EXERCISE GOAL: Could you restate word for word every line of the records below, from the first one to the one holding "fun k => (R.RING_SIDE_TMO_RETRY"?

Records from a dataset
Segment Open

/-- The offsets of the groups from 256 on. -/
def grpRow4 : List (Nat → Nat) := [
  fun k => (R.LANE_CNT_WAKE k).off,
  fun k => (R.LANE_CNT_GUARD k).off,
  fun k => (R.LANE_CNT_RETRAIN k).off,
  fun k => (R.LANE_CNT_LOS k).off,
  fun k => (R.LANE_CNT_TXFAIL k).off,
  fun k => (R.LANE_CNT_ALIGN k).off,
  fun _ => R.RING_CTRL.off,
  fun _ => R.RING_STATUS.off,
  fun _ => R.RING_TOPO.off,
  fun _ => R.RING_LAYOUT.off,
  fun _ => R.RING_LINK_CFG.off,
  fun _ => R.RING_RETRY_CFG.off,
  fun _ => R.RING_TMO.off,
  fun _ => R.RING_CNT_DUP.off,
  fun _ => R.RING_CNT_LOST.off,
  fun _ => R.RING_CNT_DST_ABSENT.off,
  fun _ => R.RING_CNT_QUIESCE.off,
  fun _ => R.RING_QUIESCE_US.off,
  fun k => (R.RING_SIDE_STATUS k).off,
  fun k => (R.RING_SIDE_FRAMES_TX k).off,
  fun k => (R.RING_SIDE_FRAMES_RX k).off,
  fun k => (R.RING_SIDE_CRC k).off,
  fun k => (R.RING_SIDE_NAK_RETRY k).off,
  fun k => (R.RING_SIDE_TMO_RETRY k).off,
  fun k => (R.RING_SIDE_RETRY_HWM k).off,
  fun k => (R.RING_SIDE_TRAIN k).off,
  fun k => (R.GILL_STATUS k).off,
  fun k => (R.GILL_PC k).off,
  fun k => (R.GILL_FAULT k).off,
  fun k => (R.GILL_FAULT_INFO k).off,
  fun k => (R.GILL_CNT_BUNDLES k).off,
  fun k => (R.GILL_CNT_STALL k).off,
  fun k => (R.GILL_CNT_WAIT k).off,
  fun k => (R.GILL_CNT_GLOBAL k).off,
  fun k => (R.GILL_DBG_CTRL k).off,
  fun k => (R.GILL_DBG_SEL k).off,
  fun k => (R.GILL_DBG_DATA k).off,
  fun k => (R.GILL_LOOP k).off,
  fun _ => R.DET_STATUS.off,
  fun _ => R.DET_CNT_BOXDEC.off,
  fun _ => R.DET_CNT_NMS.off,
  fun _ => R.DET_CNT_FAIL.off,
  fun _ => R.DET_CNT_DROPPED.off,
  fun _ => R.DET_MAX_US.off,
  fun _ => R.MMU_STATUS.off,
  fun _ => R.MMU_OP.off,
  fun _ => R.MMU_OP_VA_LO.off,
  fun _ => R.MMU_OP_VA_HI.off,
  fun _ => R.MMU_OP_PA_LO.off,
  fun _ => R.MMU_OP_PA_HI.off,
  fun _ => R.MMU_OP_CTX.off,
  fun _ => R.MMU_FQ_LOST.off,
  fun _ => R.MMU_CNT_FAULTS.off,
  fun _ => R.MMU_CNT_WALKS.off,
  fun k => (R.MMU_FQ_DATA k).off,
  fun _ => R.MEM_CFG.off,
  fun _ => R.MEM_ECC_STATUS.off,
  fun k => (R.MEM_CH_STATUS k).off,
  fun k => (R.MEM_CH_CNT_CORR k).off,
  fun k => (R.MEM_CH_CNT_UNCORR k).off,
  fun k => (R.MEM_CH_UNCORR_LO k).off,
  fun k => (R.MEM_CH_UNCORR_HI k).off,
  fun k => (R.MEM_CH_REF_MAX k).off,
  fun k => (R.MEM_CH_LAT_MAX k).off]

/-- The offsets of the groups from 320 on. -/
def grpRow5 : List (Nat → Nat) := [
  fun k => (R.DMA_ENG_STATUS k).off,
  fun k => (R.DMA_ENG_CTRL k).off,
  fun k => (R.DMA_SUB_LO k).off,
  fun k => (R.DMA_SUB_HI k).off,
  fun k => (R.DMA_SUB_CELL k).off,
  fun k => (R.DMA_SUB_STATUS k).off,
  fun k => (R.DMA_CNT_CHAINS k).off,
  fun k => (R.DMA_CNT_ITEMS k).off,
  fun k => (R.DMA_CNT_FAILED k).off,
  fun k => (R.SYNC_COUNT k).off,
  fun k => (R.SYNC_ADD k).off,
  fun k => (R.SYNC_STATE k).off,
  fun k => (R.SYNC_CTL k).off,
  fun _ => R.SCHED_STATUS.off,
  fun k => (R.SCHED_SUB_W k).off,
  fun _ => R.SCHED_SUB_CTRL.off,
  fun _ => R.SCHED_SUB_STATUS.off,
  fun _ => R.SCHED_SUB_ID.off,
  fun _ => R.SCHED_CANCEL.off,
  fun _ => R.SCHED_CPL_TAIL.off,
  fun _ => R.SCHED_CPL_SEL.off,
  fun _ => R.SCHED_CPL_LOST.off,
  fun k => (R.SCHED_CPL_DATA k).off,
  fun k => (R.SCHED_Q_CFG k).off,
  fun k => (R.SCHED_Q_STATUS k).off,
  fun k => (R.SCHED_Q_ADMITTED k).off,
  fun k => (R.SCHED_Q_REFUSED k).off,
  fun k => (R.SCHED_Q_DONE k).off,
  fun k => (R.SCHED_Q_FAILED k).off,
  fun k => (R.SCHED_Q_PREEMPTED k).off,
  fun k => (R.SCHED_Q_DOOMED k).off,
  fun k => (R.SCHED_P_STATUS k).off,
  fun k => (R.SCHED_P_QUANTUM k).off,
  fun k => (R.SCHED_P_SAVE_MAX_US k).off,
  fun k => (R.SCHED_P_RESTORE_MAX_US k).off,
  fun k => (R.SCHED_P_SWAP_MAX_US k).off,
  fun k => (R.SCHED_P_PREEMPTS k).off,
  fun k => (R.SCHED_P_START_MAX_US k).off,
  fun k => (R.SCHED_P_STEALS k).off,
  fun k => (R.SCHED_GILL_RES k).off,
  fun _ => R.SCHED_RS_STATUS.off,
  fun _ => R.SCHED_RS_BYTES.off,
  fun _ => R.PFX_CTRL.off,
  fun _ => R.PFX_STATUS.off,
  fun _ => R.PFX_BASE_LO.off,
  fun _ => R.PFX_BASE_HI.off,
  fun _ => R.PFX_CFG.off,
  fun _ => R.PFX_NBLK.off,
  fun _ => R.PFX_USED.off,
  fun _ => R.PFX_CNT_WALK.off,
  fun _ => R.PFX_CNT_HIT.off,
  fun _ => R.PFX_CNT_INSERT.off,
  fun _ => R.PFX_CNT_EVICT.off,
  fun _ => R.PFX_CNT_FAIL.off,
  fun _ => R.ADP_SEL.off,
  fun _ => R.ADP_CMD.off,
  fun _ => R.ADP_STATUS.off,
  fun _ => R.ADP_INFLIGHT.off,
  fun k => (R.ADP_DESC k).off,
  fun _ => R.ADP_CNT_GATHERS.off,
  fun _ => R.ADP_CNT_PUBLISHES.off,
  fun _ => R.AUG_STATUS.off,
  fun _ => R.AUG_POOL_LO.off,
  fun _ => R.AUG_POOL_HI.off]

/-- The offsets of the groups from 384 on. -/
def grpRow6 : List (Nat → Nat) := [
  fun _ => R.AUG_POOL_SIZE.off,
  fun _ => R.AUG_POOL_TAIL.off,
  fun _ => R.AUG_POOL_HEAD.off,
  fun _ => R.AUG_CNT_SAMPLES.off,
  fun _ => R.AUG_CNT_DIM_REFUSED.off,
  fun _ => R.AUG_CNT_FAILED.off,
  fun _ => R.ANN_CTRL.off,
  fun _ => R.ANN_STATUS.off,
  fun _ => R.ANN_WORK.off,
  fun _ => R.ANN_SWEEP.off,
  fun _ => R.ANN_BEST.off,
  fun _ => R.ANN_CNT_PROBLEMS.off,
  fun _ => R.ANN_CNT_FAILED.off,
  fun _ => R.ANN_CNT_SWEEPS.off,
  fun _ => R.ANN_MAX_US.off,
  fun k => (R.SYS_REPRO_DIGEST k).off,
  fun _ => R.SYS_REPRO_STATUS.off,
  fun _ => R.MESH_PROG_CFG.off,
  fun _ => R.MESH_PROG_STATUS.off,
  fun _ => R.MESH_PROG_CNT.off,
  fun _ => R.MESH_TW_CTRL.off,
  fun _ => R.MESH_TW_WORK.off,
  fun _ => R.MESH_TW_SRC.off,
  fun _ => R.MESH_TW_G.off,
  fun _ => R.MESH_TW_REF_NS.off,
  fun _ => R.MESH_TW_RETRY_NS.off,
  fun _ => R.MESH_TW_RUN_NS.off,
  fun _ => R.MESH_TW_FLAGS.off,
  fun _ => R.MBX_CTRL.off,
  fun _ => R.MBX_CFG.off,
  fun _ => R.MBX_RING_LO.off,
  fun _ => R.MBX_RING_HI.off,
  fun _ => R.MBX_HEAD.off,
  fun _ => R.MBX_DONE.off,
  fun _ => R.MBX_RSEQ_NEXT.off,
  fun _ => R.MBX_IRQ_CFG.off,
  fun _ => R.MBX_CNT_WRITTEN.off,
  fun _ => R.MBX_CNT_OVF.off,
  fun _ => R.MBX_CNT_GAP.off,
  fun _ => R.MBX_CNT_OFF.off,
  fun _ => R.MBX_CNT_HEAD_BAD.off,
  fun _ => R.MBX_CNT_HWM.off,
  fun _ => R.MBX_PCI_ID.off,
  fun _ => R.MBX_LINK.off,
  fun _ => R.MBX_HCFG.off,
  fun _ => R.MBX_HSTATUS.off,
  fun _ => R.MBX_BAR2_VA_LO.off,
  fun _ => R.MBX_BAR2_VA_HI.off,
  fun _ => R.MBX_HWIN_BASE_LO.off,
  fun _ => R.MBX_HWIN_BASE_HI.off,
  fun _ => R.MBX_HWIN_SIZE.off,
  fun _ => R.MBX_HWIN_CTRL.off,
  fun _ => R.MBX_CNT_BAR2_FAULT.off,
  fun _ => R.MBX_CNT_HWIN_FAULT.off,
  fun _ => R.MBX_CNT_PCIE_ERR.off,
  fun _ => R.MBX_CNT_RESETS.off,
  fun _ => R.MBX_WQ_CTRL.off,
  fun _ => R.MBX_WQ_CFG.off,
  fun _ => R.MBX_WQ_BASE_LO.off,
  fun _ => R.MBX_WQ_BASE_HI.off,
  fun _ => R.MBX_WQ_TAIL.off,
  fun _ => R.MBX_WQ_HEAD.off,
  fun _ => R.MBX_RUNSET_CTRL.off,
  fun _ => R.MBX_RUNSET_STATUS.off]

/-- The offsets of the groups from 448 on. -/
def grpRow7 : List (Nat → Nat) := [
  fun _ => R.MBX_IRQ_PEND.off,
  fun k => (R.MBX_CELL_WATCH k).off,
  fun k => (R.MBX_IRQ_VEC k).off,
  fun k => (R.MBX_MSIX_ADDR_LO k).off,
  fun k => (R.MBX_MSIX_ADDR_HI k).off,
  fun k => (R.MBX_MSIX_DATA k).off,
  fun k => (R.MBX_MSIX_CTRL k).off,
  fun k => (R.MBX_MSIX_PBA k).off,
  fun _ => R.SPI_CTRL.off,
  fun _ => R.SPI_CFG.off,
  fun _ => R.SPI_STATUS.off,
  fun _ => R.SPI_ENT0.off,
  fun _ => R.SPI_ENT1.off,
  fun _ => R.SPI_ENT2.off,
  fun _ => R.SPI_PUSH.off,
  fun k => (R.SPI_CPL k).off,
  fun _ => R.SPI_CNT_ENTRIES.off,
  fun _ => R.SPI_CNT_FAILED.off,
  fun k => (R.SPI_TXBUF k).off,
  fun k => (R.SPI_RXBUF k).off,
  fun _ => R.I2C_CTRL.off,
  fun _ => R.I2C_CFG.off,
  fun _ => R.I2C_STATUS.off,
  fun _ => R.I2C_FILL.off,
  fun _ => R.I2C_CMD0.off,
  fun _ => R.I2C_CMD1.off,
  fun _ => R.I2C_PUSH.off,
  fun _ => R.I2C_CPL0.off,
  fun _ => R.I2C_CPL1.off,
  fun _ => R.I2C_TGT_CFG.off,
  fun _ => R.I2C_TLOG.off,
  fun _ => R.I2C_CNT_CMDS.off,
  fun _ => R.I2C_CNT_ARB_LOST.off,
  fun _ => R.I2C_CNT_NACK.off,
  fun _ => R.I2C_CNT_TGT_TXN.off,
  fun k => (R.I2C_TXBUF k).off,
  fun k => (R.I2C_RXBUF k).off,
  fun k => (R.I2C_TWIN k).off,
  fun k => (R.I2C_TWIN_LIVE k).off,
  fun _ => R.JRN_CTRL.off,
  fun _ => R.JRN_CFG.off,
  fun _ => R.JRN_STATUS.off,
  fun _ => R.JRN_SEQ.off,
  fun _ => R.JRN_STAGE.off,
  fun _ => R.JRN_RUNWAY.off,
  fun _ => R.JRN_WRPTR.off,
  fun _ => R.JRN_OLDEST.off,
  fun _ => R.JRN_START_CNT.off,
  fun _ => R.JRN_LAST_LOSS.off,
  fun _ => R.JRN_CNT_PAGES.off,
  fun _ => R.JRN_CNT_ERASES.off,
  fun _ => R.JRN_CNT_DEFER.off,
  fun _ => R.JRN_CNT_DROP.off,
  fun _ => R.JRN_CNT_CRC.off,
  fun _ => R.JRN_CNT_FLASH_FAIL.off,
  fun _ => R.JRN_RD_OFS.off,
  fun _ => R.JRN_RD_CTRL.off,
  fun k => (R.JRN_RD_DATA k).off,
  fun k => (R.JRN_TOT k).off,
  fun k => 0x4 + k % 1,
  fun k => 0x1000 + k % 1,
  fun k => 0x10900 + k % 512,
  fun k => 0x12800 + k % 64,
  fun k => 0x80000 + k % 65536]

Segment Closed

YOUR SOLUTION:
/-- The offsets of the groups from 256 on. -/
def grpRow4 : List (Nat → Nat) := [
  fun k => (R.LANE_CNT_WAKE k).off,
  fun k => (R.LANE_CNT_GUARD k).off,
  fun k => (R.LANE_CNT_RETRAIN k).off,
  fun k => (R.LANE_CNT_LOS k).off,
  fun k => (R.LANE_CNT_TXFAIL k).off,
  fun k => (R.LANE_CNT_ALIGN k).off,
  fun _ => R.RING_CTRL.off,
  fun _ => R.RING_STATUS.off,
  fun _ => R.RING_TOPO.off,
  fun _ => R.RING_LAYOUT.off,
  fun _ => R.RING_LINK_CFG.off,
  fun _ => R.RING_RETRY_CFG.off,
  fun _ => R.RING_TMO.off,
  fun _ => R.RING_CNT_DUP.off,
  fun _ => R.RING_CNT_LOST.off,
  fun _ => R.RING_CNT_DST_ABSENT.off,
  fun _ => R.RING_CNT_QUIESCE.off,
  fun _ => R.RING_QUIESCE_US.off,
  fun k => (R.RING_SIDE_STATUS k).off,
  fun k => (R.RING_SIDE_FRAMES_TX k).off,
  fun k => (R.RING_SIDE_FRAMES_RX k).off,
  fun k => (R.RING_SIDE_CRC k).off,
  fun k => (R.RING_SIDE_NAK_RETRY k).off,
  fun k => (R.RING_SIDE_TMO_RETRY k).off,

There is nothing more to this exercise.